A succession of sea walls has been demolished by the sea, and town
leaders say there is no longer any safe place to relocate threatened
houses. Near the airport, the island is now barely half a mile wide.
"This fall we had 28-mile-an-hour winds, which is normal for us during
the fall. But during a high tide we lost 8 feet of bluff," said Richard
Kuzuguk. "And every full moon is a high tide."
Iyatunguk, the mayor, is resigned. "I guess the whole town will have
to go. They figure we shouldn't last more than 30 to 50 years. They
figure most of it will be underwater by then."
In the short term, town leaders are seeking help from the U.S. Army
Corps of Engineers to build a stronger sea wall and, perhaps, a groin
field that would help replenish sand. Next, they will seek help from the
state transportation department to protect the runway.
Not Enough Space for Full Relocation
But simply moving the town, at some point, seems inevitable.
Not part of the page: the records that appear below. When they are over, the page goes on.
/-- A forward goes on after one of its fragments has completed: a failing one ends it, its fragments that are not in flight leave
their queue, and the descriptors stay held until those in flight have completed too (rule R259). -/
def Dev.forwardDone (s : Dev) (k : Nat) (x : Sending) (descs : List Nat) (failed : Bool) (rest : List Nat) (st : Status) : Dev :=
  let fails := st != .ok && !failed
  let stay := if fails then rest.filter s.qInFlight else rest
  let s := if fails then s.each (rest.filter fun y => !s.qInFlight y) fun s y => s.qDrop k (s.qOf y) y else s
  let s := if fails then s.bump ML_CNT_FWD_FAIL_COUNT else s
  if stay = [] then (s.onMl fun m => { m with sends := m.sends.filter fun y => y != x }).descsFree descs
  else s.onMl fun m => { m with sends := m.sends.map fun y =>
    if y = x then { y with entries := stay, what := .forward descs (failed || fails) } else y }

/-- The message layer hears that the fragment of a queue entry of engine `k` has completed. -/
def Dev.sendDone (s : Dev) (k e : Nat) (st : Status) : Dev :=
  match s.ml.sends.find? fun x => x.entries.contains e with
  | none => s
  | some x =>
    let rest := x.entries.filter fun y => y != e
    let gone := s.onMl fun m => { m with sends := m.sends.filter fun y => y != x }
    let next := s.onMl fun m => { m with sends := m.sends.map fun y => if y = x then { y with entries := rest } else y }
    match x.what with
    | .layer => if rest = [] then gone else next
    | .forward descs failed => s.forwardDone k x descs failed rest st
    | .submit sub tag opened =>
      if st ≠ .ok then
        match opened, gone.txnOf x.txn with
        | true, some t => gone.txnDone t st
        | true, none => gone
        | false, _ => gone.mlComplete sub st x.tries tag x.txn x.dest
      else if rest ≠ [] then next
      else if opened then
        match gone.txnOf x.txn with
        | some t => gone.txnSet { t with since := some gone.now }
        | none => gone
      else gone.mlComplete sub .ok x.tries tag x.txn x.dest

/-- A queue entry of engine `k` completes with a status: it leaves its queue and goes back to the message layer. -/
def Dev.entryDone (s : Dev) (k e : Nat) (st : Status) : Dev :=
  let q := s.qOf e
  ((s.qMark k e false).qw k e 0x0A 1 st.code).qDrop k q e |>.sendDone k e st

/-- Every queue entry of partner `i` completes with a status. -/
def Dev.queueEmpty (s : Dev) (i : Nat) (st : Status) : Dev :=
  let k := (s.leOfPartner i).getD 0
  s.each (s.qList i) fun s e => s.entryDone k e st

end Sys2Proof.Machine
end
"If a good, strong wave action were to hit Shishmaref, and I think
we're due for a major storm, Shishmaref is in imminent danger. It could
really flood the whole community," said Robert Iyatunguk, co-coordinator
of the local erosion commission. "If the weather service gives us advance
warning, we might have time enough to move some of the high-risk houses.
But it's just like playing Monopoly. You're juggling houses around, and
we don't have enough ground to move them to."
Town leaders don't mind moving the town--as long as it's not far. They
have identified a potential site on the mainland about 22 miles away that
would still allow them to use what's left of the original town site as a
base camp for seal hunting.
But such an enterprise could easily cost tens of millions of dollars.
They fear they will be forced to move onto the outskirts of a large town,
such as Nome or Kotzebue, a death knell for their culture as a community.
"We know this area. We know where to hunt, we know where to pick
berries, we know where to fish. We can't move to another town," said
Daniel Iyatunguk, the mayor. "Nome told us, 'Move to Nome.' Well, no. The
lifestyle of Nome is not for us."
"Personally, I'm scared to death about moving to Nome or Kotzebue. I'd
hate to see that happen to my kids," Kuzuguk said.
So they wait for the next storm and try to figure out where they can
move the next few houses most threatened by the ravenous waves.
"It looks like we're going to have to move a couple more real soon,"
said Wayne Mundy, director of the Bering Straits Regional Housing
Authority. "The problem is, where do you move them to? Floats? Pontoons?"